Emekli bürokrat ve yazar Ferit Apaydın, “Asya Rönesansı” kavramını, Asya ülkelerinin kültürel, ekonomik ve siyasi güçlerini yeniden şekillendirme çabaları şeklinde tanımladığı konuşmasında, 21. yüzyılın “Türk Dünyası Yüzyılı” olacağına içtenlikle inandığını belirterek, 21. yüzyılın ilk çeyreğinin Asya'nın giderek artan ve daha geniş bir coğrafyaya yayılan jeopolitik ve ekonomik öneminin artışına tanıklık etmekte olduğunu ifade etti. "Türk Dünyası 2040 Vizyon Belgesi"nin, Türk devletlerinin gelecekteki hedeflerini belirlemek amacıyla oluşturulmuş bir strateji olduğunu ve Türk devletlerinin, bu vizyon kapsamında eğitim, bilim, teknoloji, ticaret ve enerji gibi alanlarda ortak projeler geliştirerek güç birliği oluşturmayı hedeflediğini belirten Ferit Apaydın, bu vizyona büyük bir bağlılıkla inanan Ege Üniversitesi Türk Dünyası Araştırmaları Enstitüsü koordinesinde ve Özbekistan Buhara İnovasyon Üniversitesi iş birliğiyle gerçekleştirilmekte olan sempozyumun Türk Dünyasının “2040 Vizyonu”nda yer alan eğitim ve bilim alanındaki hedeflerine önemli bir katkı sunacağını söyledi. Asya merkezli yoğunlaşan ticari, iktisadi, teknolojik ve siyasi ağların çok kutuplu ve yeni bir dünya düzenini işaret etmekte olduğuna vurgu yapan Ferit Apaydın, “Asya'nın bu yükselişi sadece bölge güçleri için değil, tüm dünya için belirleyici bir faktör olmaya devam edecektir. Türk dünyasının bu tarihsel fırsatı değerlendirerek global alanda aranan daha görünür ve etkili bir aktör haline gelmesi, Asya'nın geleceğinde önemli bir yer tutacaktır” diye konuştu.
Açılış konuşmalarının ardından sempozyum, Ege Üniversitesi'nden Prof. Dr.
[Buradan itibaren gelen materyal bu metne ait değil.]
/-- The MTP writes (R314 to R318, R339): the oldest one completes; a good key write is counted and becomes the next key, and the owner is answered; a good floor
never lowers the floor; a failed write leaves the old value and raises MTP_FAIL; with none in progress nothing changes. GO stores the three provisioned
values, sets PROVISIONED and erases the window. -/
def Obligations.MtpWrites : Prop :=
  ∀ s : State, s.sound = true →
    (∀ p which key cseq rest, isPrincipal p = true → which ≠ 1 → s.prot.mtp = .key p which key cseq :: rest → Yields (.mtpWriteDone true) s fun t =>
      t.prot.mtp = rest ∧ t.keyRec p = { s.keyRec p with next := some key, grace := none, writes := satAdd 100000 (s.keyRec p).writes 1 } ∧
      (t.prin 30).completed = (s.prin 30).completed ++ [⟨0x42, Code.ok, cseq, (s.now + 1) % 64, (s.now + 1) / 64, kcv key ++ be 4 0⟩]) ∧
    (∀ v cseq body rest, s.prot.mtp = .floor v cseq body :: rest → Yields (.mtpWriteDone true) s fun t => t.prot.mtp = rest ∧
      t.prot.floor = max s.prot.floor v ∧
      (t.prin 30).completed = (s.prin 30).completed ++ [⟨0x41, Code.ok, cseq, (s.now + 1) % 64, (s.now + 1) / 64, body⟩]) ∧
    (∀ v rest, s.prot.mtp = .session v :: rest → Yields (.mtpWriteDone true) s fun t => t.prot = { s.prot with mtp := rest, sessionCounter := v } ∧
      (s.boot.session = false → v ≠ s.prot.sessionCounter → t.boot.session = true ∧ t.rd R.LK_SESSION_SESSION = v % 2 ^ 32 ∧
        t.links.session = v % 2 ^ 32)) ∧
    (∀ v rest, s.prot.mtp = .tripCount v :: rest → Yields (.mtpWriteDone true) s fun t =>
      t.prot = { s.prot with mtp := rest, tripCounter := v } ∧ t.faults = s.faults) ∧
    (∀ w rest, s.prot.mtp = w :: rest → Yields (.mtpWriteDone false) s fun t => t.prot = { s.prot with mtp := rest } ∧
      t.faults.incoming.length = s.faults.incoming.length + 1 ∧
      ∃ a, t.faults.incoming.getLast? = some { cls := 13, inst := 0, kind := 1, addr := a }) ∧
    (∀ good, s.prot.mtp = [] → exec (.mtpWriteDone good) s = .next s) ∧
    (∀ r, r.wf = true → s.mayWrite r A.ATTIC_PROV_GO 1 = true → Yields (.atticProvGo r) s fun t => t.prot.provisioned = true ∧
      t.prot.provWindow = List.replicate 24 0 ∧ t.prot.imageKeyHash = some ((slice s.prot.provWindow 0 8).flatMap (be 4)) ∧
      t.prot.kek = some ((slice s.prot.provWindow 8 8).flatMap (be 4)) ∧
      (t.keyRec 30).current = some ((slice s.prot.provWindow 16 8).flatMap (be 4)) ∧ t.prot.mtp = s.prot.mtp ++ [.provision])

/-- What waits for its boundary (R316, R319, R321 to R323): a key roll makes the next key the current one, with a grace copy of 1,000 frames, or erases the
keys, and the owner is answered; a committed protection change is checked again and applied, where its target's ENABLE and the owner's epoch follow, or
is discarded with its refusal; an armed one expires. Nothing of it happens before its frame. -/
def Obligations.ChangesApply : Prop :=
  ∀ (s : State) (p : Nat), s.sound = true → isPrincipal p = true →
    (∀ b clear cseq, (s.keyRec p).roll = some (b, clear, cseq) → b ≤ s.clk.frame → Yields (.keyRollApply p) s fun t =>
      t.keyRec p = (if clear then { s.keyRec p with current := none, next := none, grace := none, roll := none }
        else { s.keyRec p with current := (s.keyRec p).next, next := none, grace := (s.keyRec p).next.map fun x => (x, b + 1000), roll := none }) ∧
      t.prot.mtp = s.prot.mtp ++ [.roll p] ∧
      (t.prin 30).completed = (s.prin 30).completed ++ [s.itemOf (ownerHead cseq) 0x43 Code.ok []]) ∧
    (((s.keyRec p).roll.all fun x => decide (s.clk.frame < x.1)) = true → exec (.keyRollApply p) s = .next s) ∧
    (∀ k e, (s.keyRec p).grace = some (k, e) → e ≤ s.clk.frame → Yields (.graceEnd p) s fun t =>
      t.keyRec p = { s.keyRec p with grace := none }) ∧
    (((s.keyRec p).grace.all fun x => decide (s.clk.frame < x.2)) = true → exec (.graceEnd p) s = .next s) ∧
    (∀ c b cseq, s.prot.change = some c → c.committed = some (b, cseq) → b ≤ s.clk.frame → s.changeCode c.bodies ≠ 0 →
      Yields .protectApply s fun t => t.prot = { s.prot with change := none } ∧ t.reg = s.reg ∧
        (t.prin 30).completed = (s.prin 30).completed ++ [s.itemOf (ownerHead cseq) 0x41 (s.changeCode c.bodies) []]) ∧
    (∀ c b cseq, s.prot.change = some c → c.committed = some (b, cseq) → b ≤ s.clk.frame → s.changeCode c.bodies = 0 → c.bodies.all armFits = true →
      Yields .protectApply s fun t => t.prot.change = none ∧ t.epoch 30 = (s.epoch 30 + 1) % 2 ^ 32 ∧
        ∀ x, c.bodies = [x] → isTenancy x.target = true → x.fields.testBit 0 = true →
          t.rd (R.PR_TEN_CFG_ENABLE x.target) = bits x.cfg 23 23 ∧ t.epoch x.target = (s.epoch x.target + 1) % 2 ^ 32) ∧
    ((s.prot.change.all fun c => c.committed.all fun x => decide (s.clk.frame < x.1)) = true → exec .protectApply s = .next s) ∧
    (∀ c, s.prot.change = some c → c.committed = none → c.expires ≤ s.clk.frame →
      exec .protectExpire s = .next { s with prot := { s.prot with change := none } }) ∧
    ((s.prot.change.all fun c => c.committed.isSome || decide (s.clk.frame < c.expires)) = true → exec .protectExpire s = .next s)

/-- Divergence and the supervisors (R345, R346, R350, R351, R354, R363): at the decision the plane with the larger score is judged, the standby at equal scores;
an audit judges a plane that fails alone, otherwise the standby; the judged plane is raised, and fenced where its severity says so; a fence that leaves a
plane in service takes its plane out and the other plane is active from then on; two missed heartbeats are raised. -/
def Obligations.PlanesAreJudged : Prop :=
  ∀ s : State, s.sound = true →
    (∀ a b judged, a = sumOf ((s.pl.items.filter (·.waits)).map fun d => d.miss .A) → b = sumOf ((s.pl.items.filter (·.waits)).map fun d => d.miss .B) →
      judged = (if a = b then s.standby else if b < a then .A else .B) → s.pl.decideDue = true → Yields .divergenceDecision s fun t =>
        t.pl.decideDue = false ∧ t.rd R.PL_DIV_LAST_JUDGED_PLANE = planeBit judged ∧ t.rd R.PL_DIV_SCORE_A_SCORE = min a (2 ^ 32 - 1) ∧
        t.rd R.PL_DIV_SCORE_B_SCORE = min b (2 ^ 32 - 1) ∧
        t.faults = { s.faults with
          incoming := s.faults.incoming ++ [supMsg judged 3 (s.rd R.PL_DIV_LAST_TILE)]
          fenceDue := s.faults.fenceDue ++
            if s.severityOf (supMsg judged 3 (s.rd R.PL_DIV_LAST_TILE)) = 3 then [((s.clk.frame + 1) * 64, judged, false)] else [] }) ∧
    (s.pl.decideDue = false → exec .divergenceDecision s = .next s) ∧
    (∀ failA failB judged, s.pl.audit.isSome = true → judged = (if failA && !failB then .A else if failB && !failA then .B else s.standby) →
      Yields (.centralAuditEnd failA failB) s fun t => t.pl.audit = none ∧ t.rd R.PL_DIV_LAST_JUDGED_PLANE = planeBit judged ∧
        t.faults = { s.faults with
          incoming := s.faults.incoming ++ [supMsg judged 5 127]
          fenceDue := s.faults.fenceDue ++ if s.severityOf (supMsg judged 5 127) = 3 then [((s.clk.frame + 1) * 64, judged, false)] else [] }) ∧
    (∀ failA failB, s.pl.audit = none → exec (.centralAuditEnd failA failB) s = .next s) ∧
    (∀ p f, f ∈ s.faults.fenceDue → f.1 ≤ s.now + 1 → f.2.1 = p → s.lastResort = false → s.inService p = true → s.inService (other p) = true →
      Yields (.planeFence p) s fun t => t.health p = 1 ∧ t.inService (other p) = true ∧ t.active = other p ∧ t.pl.items = [] ∧ t.pl.drill = none ∧
        t.pl.audit = none ∧ ∀ g ∈ t.faults.fenceDue, g.1 ≤ s.now + 1 → g.2.1 ≠ p) ∧
    (∀ p, (∀ f ∈ s.faults.fenceDue, f.1 ≤ s.now + 1 → f.2.1 ≠ p) → exec (.planeFence p) s = .next s) ∧
    (∀ p, s.clocked = true → s.inService p = true ∨ s.isReturning p = true → Yields (.heartbeat p) s fun t => t.faults = { s.faults with
      incoming := s.faults.incoming ++ [supMsg p 6 0]
      fenceDue := s.faults.fenceDue ++ if s.severityOf (supMsg p 6 0) = 3 then [(s.now, p, false)] else [] }) ∧
    (∀ p, s.inService p = false → s.isReturning p = false → exec (.heartbeat p) s = .next s)

/-- Drills (R356 to R358): at its boundary the roles are exchanged; at the next one the drill completes and is answered, or the roles revert, the plane that
failed is raised and the owner is told; after 30 days without one it is due, once. Nothing of it happens before its frame. -/
def Obligations.Drills : Prop :=
  ∀ s : State, s.sound = true →
    (∀ d, s.pl.drill = some d → d.swapped = false → d.x ≤ s.clk.frame → Yields .drillSwap s fun t => t.active = s.standby ∧
      t.pl = { s.pl with drill := some { d with swapped := true } } ∧
      t.rd R.PL_ROLE_SWAPS = satAdd R.PL_ROLE_SWAPS.top (s.rd R.PL_ROLE_SWAPS) 1) ∧
    ((s.pl.drill.all fun d => d.swapped || decide (s.clk.frame < d.x)) = true → exec .drillSwap s = .next s) ∧
    (∀ d, s.pl.drill = some d → d.swapped = true → d.x < s.clk.frame → isPrincipal d.head.principal = true → s.atOnce d.head = true →
      (Yields (.drillCheck [] false) s fun t => t.pl.drill = none ∧ t.pl.ageSec = 0 ∧ t.pl.dueRaised = none ∧ t.active = s.active ∧
        t.rd R.PL_DRILL_LAST_OK = 1 ∧ (t.prin d.head.principal).completed =
          (s.prin d.head.principal).completed ++ [s.itemOf d.head 0x3A Code.ok (drillBody d.x s.active 0 0)]) ∧
      ∀ failed, (Instr.drillCheck failed true).wf = true → Yields (.drillCheck failed true) s fun t => t.pl.drill = none ∧ t.active = s.standby ∧
        t.rd R.PL_DRILL_LAST_OK = 0 ∧ supMsg s.active 7 0 ∈ t.faults.incoming ∧
        (t.prin d.head.principal).completed =
          (s.prin d.head.principal).completed ++ [s.itemOf d.head 0x3A Code.drillFailed (drillBody d.x s.standby 1 0xFFFF)]) ∧
    (∀ failed sup, (Instr.drillCheck failed sup).wf = true → (s.pl.drill.all fun d => !d.swapped || decide (s.clk.frame ≤ d.x)) = true →
      exec (.drillCheck failed sup) s = .next s) ∧
    (s.clocked = true → 30 ≤ s.pl.ageSec / 86400 → s.pl.dueRaised = none → Yields .drillDue s fun t => t.pl = { s.pl with dueRaised := some s.active } ∧
      t.faults = { s.faults with incoming := s.faults.incoming ++ [supMsg s.active 8 0] }) ∧
    (s.pl.ageSec / 86400 < 30 ∨ s.pl.dueRaised.isSome = true → exec .drillDue s = .next s)

/-- The return of a fenced plane (R359 to R361): RETURN powers its domains off and it reads returning; after the bank test it copies, or fails and reads fenced;
with LOCKSTEP it holds what the active plane holds and is on probation, whose end puts it in service; an automatic return that is due starts one where
all lets it, and is dropped otherwise. Nothing of it happens before its time. -/
def Obligations.PlaneReturns : Prop :=
  ∀ s : State, s.sound = true →
    (∀ r p, r.wf = true → s.mayWrite r A.PL_CTRL (s.setting A.PL_CTRL [(R.PL_CTRL_RETURN, 1)]) = true → s.fencedOne = some p →
      Yields (.planeReturn r) s fun t => t.health p = 3 ∧ t.pl.ret = some { plane := p, step := 1, since := s.now } ∧
        (∀ d ∈ planeDomains p, t.domainOn d = false) ∧ t.faults.incoming = s.faults.incoming ++ [supMsg p 10 0]) ∧
    (∀ r, s.pl.ret = some r → r.step = 2 → r.since + pointsIn 1300 ≤ s.now →
      (Yields (.returnBankTest none) s fun t => t.pl = { s.pl with ret := some { r with step := 3, bound := s.clk.frame + 1 } }) ∧
      ∀ k ix, (Instr.returnBankTest (some (k, ix))).wf = true → Yields (.returnBankTest (some (k, ix))) s fun t => t.pl.ret = none ∧
        t.health r.plane = 1 ∧ t.faults.incoming = s.faults.incoming ++ [planeMsg 7 k 5 r.plane ix]) ∧
    (∀ f, (Instr.returnBankTest f).wf = true → (s.pl.ret.all fun r => r.step != 2 || decide (s.now < r.since + pointsIn 1300)) = true →
      exec (.returnBankTest f) s = .next s) ∧
    (∀ r, s.pl.ret = some r → r.step = 3 → r.bound < s.clk.frame → Yields .lockstep s fun t =>
      t.pl = { s.pl with ret := some { r with step := 4, bound := s.clk.frame } } ∧ t.reg.file r.plane = s.reg.file (other r.plane) ∧
      t.reg.file (other r.plane) = s.reg.file (other r.plane) ∧
      ∀ g, g < 8 → t.gen (genInst r.plane g) = s.gen (genInst (other r.plane) g)) ∧
    ((s.pl.ret.all fun r => r.step != 3 || decide (s.clk.frame ≤ r.bound)) = true → exec .lockstep s = .next s) ∧
    (∀ r, s.pl.ret = some r → r.step = 4 → r.bound + 50000 ≤ s.clk.frame → Yields .returnEnd s fun t => t.pl = { s.pl with ret := none } ∧
      t.health r.plane = 0 ∧ t.faults = { s.faults with incoming := s.faults.incoming ++ [supMsg r.plane 11 0] }) ∧
    ((s.pl.ret.all fun r => r.step != 4 || decide (s.clk.frame < r.bound + 50000)) = true → exec .returnEnd s = .next s) ∧
    (∀ p b, s.pl.autoAt.find? (fun a => decide (a.2 ≤ s.clk.frame)) = some (p, b) →
      (s.on R.PL_CTRL_AUTO_RETURN = true → s.returnCode = Code.ok → s.health p = 1 → s.autoCount < 3 → Yields .autoReturn s fun t =>
        t.health p = 3 ∧ t.pl.ret = some { plane := p, step := 1, since := s.now } ∧ t.pl.autoLog.getLast? = some s.clk.frame) ∧
      (s.on R.PL_CTRL_AUTO_RETURN = false ∨ s.returnCode ≠ Code.ok ∨ s.health p ≠ 1 ∨ 3 ≤ s.autoCount →
        exec .autoReturn s = .next { s with pl := { s.pl with autoAt := s.pl.autoAt.filter fun a => decide (a ≠ (p, b)) } })) ∧
    ((∀ a ∈ s.pl.autoAt, s.clk.frame < a.2) → exec .autoReturn s = .next s)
Osman Karatay, Buhara İnovasyon Üniversitesi Rektör Yardımcısı Mansur Yodgorov ve İzmir Kâtip Çelebi Üniversitesi'nden Prof. Dr. İbrahim Attila Acar’ın sunumlarıyla ilk oturumu gerçekleştirdi. Etkinlik, akademisyen ve uzmanların katılımıyla düzenlenen diğer yüz yüze oturumlarla sürdü.